What the task asks:
Look at each line below and tally those holding "refine"; answer with that figure and nothing else.

-- Given records follows --

/-- The sample that ends the WAIT: its two ways out, success and timeout, lead to the same END. -/
theorem waitIdle_reaches_end (hto : s.timedOut = false) {n : Nat}
    (hs : Steady level (pollEdges s.cfg * endSample s.cfg s.opTimeout level + (n + 1)) s) :
    ∃ t : State, Sys2Proof.core.run (pollEdges s.cfg * endSample s.cfg s.opTimeout level + 1) s = .next t
      ∧ t.active = true ∧ microOp t = some (.finish .idle .busy)
      ∧ t.timedOut = decide (level = s.cfg.busyActiveLevel)
      ∧ t.elapsed.toNat = s.cfg.pollMs * endSample s.cfg s.opTimeout level ∧ Steady level n t := by
  obtain ⟨t, hrun, hw, hst⟩ := waitIdle_waits hc ha ho hupc hcnt le_rfl hs
  obtain ⟨kact, kcfg, kop, kopt, kto⟩ := hw.kept
  have hsync : t.busySync = level := hst.held.2.1
  obtain ⟨eupc, eto, eel⟩ := waitEdge_at_endSample (s := t) (kcfg ▸ hc) (by rw [hw.cnt, kcfg, kopt, hsync])
  rw [hsync, kcfg] at eupc eto eel
  obtain ⟨v, hstep, hcourse, hel, hsv⟩ := hst.micro (kact.trans ha) (hw.microOp ho)
  rw [microNext] at hcourse hel
  have hupcv : v.upc = 1 := by
    rw [hcourse.upc, eupc, hw.upc, kop, ho]
    split <;> rfl
  refine ⟨v, run_step hrun hstep, ?_, ?_, ?_, ?_, hsv⟩
  · rw [hcourse.active, waitEdge_active, kact, ha]
  · rw [microOp, hupcv, hcourse.op, waitEdge_op, kop, ho]
    rfl
  · rw [hcourse.timedOut, eto, kto, hto]
    simp
  · rw [hel, eel, kopt]

/-- The last edge of WAIT_IDLE is END's (42_sequencer.md R138). -/
theorem waitIdle_ends (hto : s.timedOut = false)
    (hs : Steady level (2 + pollEdges s.cfg * endSample s.cfg s.opTimeout level) s) :
    ∃ t : State, Sys2Proof.core.run (2 + pollEdges s.cfg * endSample s.cfg s.opTimeout level) s = .next t
      ∧ t.active = false ∧ t.state = (if level = s.cfg.busyActiveLevel then .busy else .idle)
      ∧ t.result = (if level = s.cfg.busyActiveLevel then .busyTimeout else .ok)
      ∧ t.elapsed.toNat = s.cfg.pollMs * endSample s.cfg s.opTimeout level := by
  rw [Nat.add_comm] at hs ⊢
  obtain ⟨t, hrun, hact, hfin, htot, helt, hst⟩ := waitIdle_reaches_end hc ha ho hupc hcnt hto hs
  obtain ⟨v, hstep, hcourse, hel, -⟩ := hst.micro hact hfin
  rw [microNext] at hcourse hel
  refine ⟨v, run_step hrun hstep, hcourse.active.trans (finishEdge_active ..), ?_, ?_, ?_⟩
  · rw [hcourse.state, finishEdge_state, htot]
    simp
  · rw [hcourse.result, finishEdge_result, htot]
    simp
  · rw [hel, finishEdge_elapsed, helt]

end

/-- Settles O59: `waitIdle_ends` at either level, where the WAIT ends at its first sample or at M. -/
theorem waitIdleEndsByTheLevelHeld : Obligations.WaitIdleEndsByTheLevelHeld := by
  rintro s ⟨hc, -⟩ ha ho hupc hcnt hto
  refine ⟨fun level hl hcalm hheld => ?_, fun m hm hcalm hheld => ?_⟩
  · have hends := waitIdle_ends (level := level) hc ha ho hupc hcnt hto
    rw [endSample_idle _ hl, Nat.mul_one, Nat.mul_one, if_neg hl, if_neg hl] at hends
    exact hends ⟨hcalm, hheld⟩
  · have hends := waitIdle_ends (level := s.cfg.busyActiveLevel) hc ha ho hupc hcnt hto
    rw [endSample_active _ rfl, lastSample_eq hc, ← hm, if_pos rfl, if_pos rfl] at hends
    exact hends ⟨hcalm, hheld⟩

end Machine
end Sys2Proof
end

section
/-! PROOFS, 60_exceptions.md R201, R204, R205 and R219: refusals, the hardware-fault abort, and the edge of an inactive
block. HW_FAULT is an input of the engine alone, which ACTIVE = 0 keeps out of the edge (`clockEdge_inactive`). -/

namespace Sys2Proof
namespace Machine

/-! ### Refusals -/

/-- Settles O12: an accepted write would leave ACTIVE = 1, so of `cmdWrite_cases` the refusal is left. -/
theorem refusedCommandsArePrecise : Obligations.RefusedCommandsArePrecise := by
  intro w s t ha ht hinactive
  rcases cmdWrite_cases w ha with ⟨r, hrefused, e⟩ | e <;> rw [e] at ht <;> obtain rfl := Host.Outcome.next.inj ht
  · exact ⟨rfl, hrefused⟩
  · simp at hinactive

/-! ### The abort -/

/-- The abort of the pre-edge state, whatever micro-op it pre-empts: the bus only lays the host's fields over it. -/
theorem step_abort_withHostFields {s : State} (hr : s.input.rstN = true) (ha : s.active = true)
    (hf : s.input.hwFault = true) :
    ∃ d t b l, step s = .next (withHostFields d t b l
      (surroundings s.input (writeFrameActive s) (synchronise s.input.busy (abort s)))) := by
  obtain ⟨d, t, b, l, e⟩ := busNext_active s.input ha
  refine ⟨d, t, b, l, ?_⟩
  rw [step_abort hr ha hf, e]
  rfl

/-- Settles O26: the fields are those of `abort s`; host's fields, synchroniser and surroundings are none of them. -/
theorem hardwareFaultAborts : Obligations.HardwareFaultAborts := by
  intro s hr ha hf
  obtain ⟨_, _, _, _, e⟩ := step_abort_withHostFields hr ha hf
  exact ⟨_, e, rfl, rfl, rfl, rfl, rfl, rfl, rfl, rfl, rfl, rfl, rfl, rfl, rfl, rfl, rfl, rfl, rfl⟩

/-! ### The edge with ACTIVE = 0 -/

/-- With ACTIVE = 0 an edge is block reset, or the bus, the synchroniser and the surroundings: no engine. -/
theorem clockEdge_inactive (i : Inputs) {s : State} (ha : s.active = false) :
    clockEdge i s = .next (if i.rstN then
        surroundings i (writeFrameActive (busNext i s)) (synchronise i.busy (busNext i s))
      else surroundings i false (blockReset s)) := by
  cases hr : i.rstN <;> simp [clockEdge, hr, ha, busPhase_eq, writeFrameActive]

/-- Settles O27: none of the parts that `clockEdge_inactive` names reads HW_FAULT. -/
theorem hardwareFaultIgnoredWhileInactive : Obligations.HardwareFaultIgnoredWhileInactive := by
  intro i s b ha
  rw [clockEdge_inactive _ ha, clockEdge_inactive _ ha]
  rfl

theorem writeFrameActive_of_inactive {s : State} (ha : s.active = false) : writeFrameActive s = false := by
  simp [writeFrameActive, ha]

/-- Settles O35: without a write the bus leaves the state as it is. -/
theorem inactiveBlockChangesOnlyTheSynchroniser : Obligations.InactiveBlockChangesOnlyTheSynchroniser := by
  intro s hr hw ha
  rw [step_inactive hr ha, busNext_of_no_write hw, writeFrameActive_of_inactive ha]

end Machine
end Sys2Proof
end

section
/-! PROOFS, 70_reset_and_hazards.md R230: block reset, from any state. -/

namespace Sys2Proof
namespace Machine

/-- Settles O24: by `step_reset` the edge is `blockReset`, which keeps of the state only its build and the host's
side, so each field of the block is that of `State.resetOf s.cfg`, of which `resetStateIsTheSpecs` speaks. -/
theorem blockResetWinsOverEverything : Obligations.BlockResetWinsOverEverything := by
  intro s hr
  have hreset := resetStateIsTheSpecs.1 (State.resetOf s.cfg) (.inr ⟨s.cfg, rfl⟩)
  exact ⟨_, step_reset hr, hreset⟩

end Machine
end Sys2Proof
end
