-- ==== Sys2Proof/Laws/Ops.lean ====
section
/-! SUPPORT. For each shared operation, once, all that it can do. -/

namespace Sys2Proof.Machine

/-! ## Registers -/

/-- A register read after a register write (10_state.md R15). -/
theorem reg_setReg (s : State) (r q : Reg) (v : Word) :
    (s.setReg r v).reg q = if q = r then v else s.reg q := by
  simp only [State.reg, setReg_x, Vector.get_eq_getElem]
  by_cases h : q = r
  · subst h; simp
  · have : r.val ≠ q.val := fun he => h (Fin.ext he.symm)
    simp [this, h]

/-! ## Ending an instruction -/

/-- An instruction always ends in a next state: its own, or the one its fault leaves. -/
theorem settle_cases {s t : State} {r : Except FaultCause State} (h : s.settle r = .next t) :
    r = .ok t ∨ ∃ c, r = .error c ∧ t = s.raise s.pc c := by
  cases r with
  | ok s' => cases h; exact .inl rfl
  | error c => cases h; exact .inr ⟨c, rfl, rfl⟩

@[simp] theorem settle_ok (s t : State) : s.settle (.ok t) = .next t := rfl

@[simp] theorem settle_error (s : State) (c : FaultCause) :
    s.settle (.error c) = .next (s.raise s.pc c) := rfl

/-! ## The Call Stack -/

/-- All that `Push` can do (10_state.md R20). -/
theorem push_cases (s : State) (v : Word) :
    (s.push v = .ok { s with cs := s.cs ++ [v] } ∧
        ∀ n, s.cfg.callDepthMax = some n → s.cs.length ≠ n) ∨
      (∃ n, s.cfg.callDepthMax = some n ∧ s.cs.length = n ∧
        s.push v = .error (.callStackOverflow n)) := by
  unfold State.push
  cases h : s.cfg.callDepthMax with
  | none => exact .inl ⟨rfl, fun n hn => by cases hn⟩
  | some n =>
    by_cases hl : s.cs.length = n
    · exact .inr ⟨n, rfl, hl, by simp [hl]⟩
    · refine .inl ⟨by simp [hl], fun k hk => ?_⟩
      cases hk
      exact hl

/-- All that `Pop` can do (10_state.md R20). -/
theorem pop_cases (s : State) :
    (s.cs = [] ∧ s.pop = .error .stackUnderflow) ∨
      (∃ l v, s.cs = l ++ [v] ∧ s.pop = .ok (v, { s with cs := l })) := by
  rcases List.eq_nil_or_concat s.cs with h | ⟨l, v, h⟩
  · exact .inl ⟨h, by simp [State.pop, h]⟩
  · rw [List.concat_eq_append] at h
    exact .inr ⟨l, v, h, by simp [State.pop, h]⟩

/-! ## Operand forms -/

/-- All that reading a Move's source can do (30_encoding.md R58). -/
theorem readSrc_cases (w : Nat) (src : MovSrc) (s : State) :
    (∃ v, readSrc w src s = .ok v) ∨
      (∃ a, src = .mem a ∧ ¬ a.toNat + w ≤ s.mem.len ∧
        readSrc w src s = .error (.memoryOutOfBounds a.toNat w)) := by
  cases src with
  | reg r => exact .inl ⟨_, rfl⟩
  | const k => exact .inl ⟨_, rfl⟩
  | mem a =>
    rcases read_cases s.mem a.toNat w with ⟨_, h⟩ | ⟨hb, h⟩
    · exact .inl ⟨_, h⟩
    · exact .inr ⟨a, rfl, hb, h⟩

/-- All that writing a Move's destination can do (30_encoding.md R58). -/
theorem writeDst_cases (w : Nat) (dst : MovDst) (v : Word) (s : State) :
    (∃ r, dst = .reg r ∧ writeDst w dst v s = .ok (s.setReg r v)) ∨
      (∃ a, dst = .mem a ∧ a.toNat + w ≤ s.mem.len ∧ writeDst w dst v s =
        .ok { s with mem := s.mem.writeBytes a.toNat (leBytes w v.toNat) }) ∨
      (∃ a, dst = .mem a ∧ ¬ a.toNat + w ≤ s.mem.len ∧
        writeDst w dst v s = .error (.memoryOutOfBounds a.toNat w)) := by
  cases dst with
  | reg r => exact .inl ⟨r, rfl, rfl⟩
  | mem a =>
    rcases write_cases s.mem a.toNat w v with ⟨hb, h⟩ | ⟨hb, h⟩
    · exact .inr (.inl ⟨a, rfl, hb, by simp [writeDst, h]⟩)
    · exact .inr (.inr ⟨a, rfl, hb, by simp [writeDst, h]⟩)

/-- All that a three-register instruction can do (41_arithmetic_logic.md). -/
theorem arith3_cases (f : Word → Word → Except FaultCause Word) (a b c : Reg) (s : State) :
    (∃ v, f (s.reg a) (s.reg b) = .ok v ∧ s.arith3 f a b c = .next ((s.setReg c v).advance 4)) ∨
      (∃ e, f (s.reg a) (s.reg b) = .error e ∧ s.arith3 f a b c = .next (s.raise s.pc e)) := by
  unfold State.arith3
  cases h : f (s.reg a) (s.reg b) with
  | ok v => exact .inl ⟨v, rfl, rfl⟩
  | error e => exact .inr ⟨e, rfl, rfl⟩

/-- All that a division can do (R86). -/
theorem divWord_cases (a b : Word) :
    (sint b = 0 ∧ divWord a b = .error .divideByZero) ∨
      (sint b ≠ 0 ∧ sint a = -2 ^ 63 ∧ sint b = -1 ∧ divWord a b = .error .divideOverflow) ∨
      (sint b ≠ 0 ∧ ¬ (sint a = -2 ^ 63 ∧ sint b = -1) ∧
        divWord a b = .ok (wrap64 (truncQ (sint a) (sint b)))) := by
  unfold divWord
  by_cases h0 : sint b = 0
  · exact .inl ⟨h0, by simp [h0]⟩
  · by_cases h1 : sint a = -2 ^ 63 ∧ sint b = -1
    · exact .inr (.inl ⟨h0, h1.1, h1.2, by simp [h1]⟩)
    · exact .inr (.inr ⟨h0, h1, by rw [if_neg h0, if_neg h1]⟩)

/-! ## Callbacks -/

/-- All that a callback can do (43_system.md R99). -/
theorem applyCallback_cases (s : State) (v : HostView) :
    (v.Admissible s.cfg ∧ s.applyCallback v = { s.withView v with draws := s.draws + 1 }) ∨
      (¬ v.Admissible s.cfg ∧ s.applyCallback v = { s with draws := s.draws + 1 }) := by
  by_cases h : v.Admissible s.cfg
  · exact .inl ⟨h, by simp only [State.applyCallback, if_pos h]⟩
  · exact .inr ⟨h, by simp only [State.applyCallback, if_neg h]⟩

/-- A callback keeps the fault record, the parameters and what the step returns (R99). -/
theorem applyCallback_frame (s : State) (v : HostView) :
    (s.applyCallback v).fr = s.fr ∧ (s.applyCallback v).cfg = s.cfg ∧
      (s.applyCallback v).result = s.result ∧ (s.applyCallback v).signals = s.signals ∧
      (s.applyCallback v).loading = s.loading := by
  rcases applyCallback_cases s v with ⟨_, h⟩ | ⟨_, h⟩ <;> simp [h]

@[simp] theorem invoke_fr (s : State) (h : Handler) (i : Byte) : (s.invoke h i).fr = s.fr :=
  (applyCallback_frame s _).1

@[simp] theorem invoke_cfg (s : State) (h : Handler) (i : Byte) : (s.invoke h i).cfg = s.cfg :=
  (applyCallback_frame s _).2.1

@[simp] theorem invoke_result (s : State) (h : Handler) (i : Byte) :
    (s.invoke h i).result = s.result :=
  (applyCallback_frame s _).2.2.1

@[simp] theorem invoke_signals (s : State) (h : Handler) (i : Byte) :
    (s.invoke h i).signals = s.signals :=
  (applyCallback_frame s _).2.2.2.1

@[simp] theorem invoke_loading (s : State) (h : Handler) (i : Byte) :
    (s.invoke h i).loading = s.loading :=
  (applyCallback_frame s _).2.2.2.2

end Sys2Proof.Machine
end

-- Given records concluded --

Task solution:
5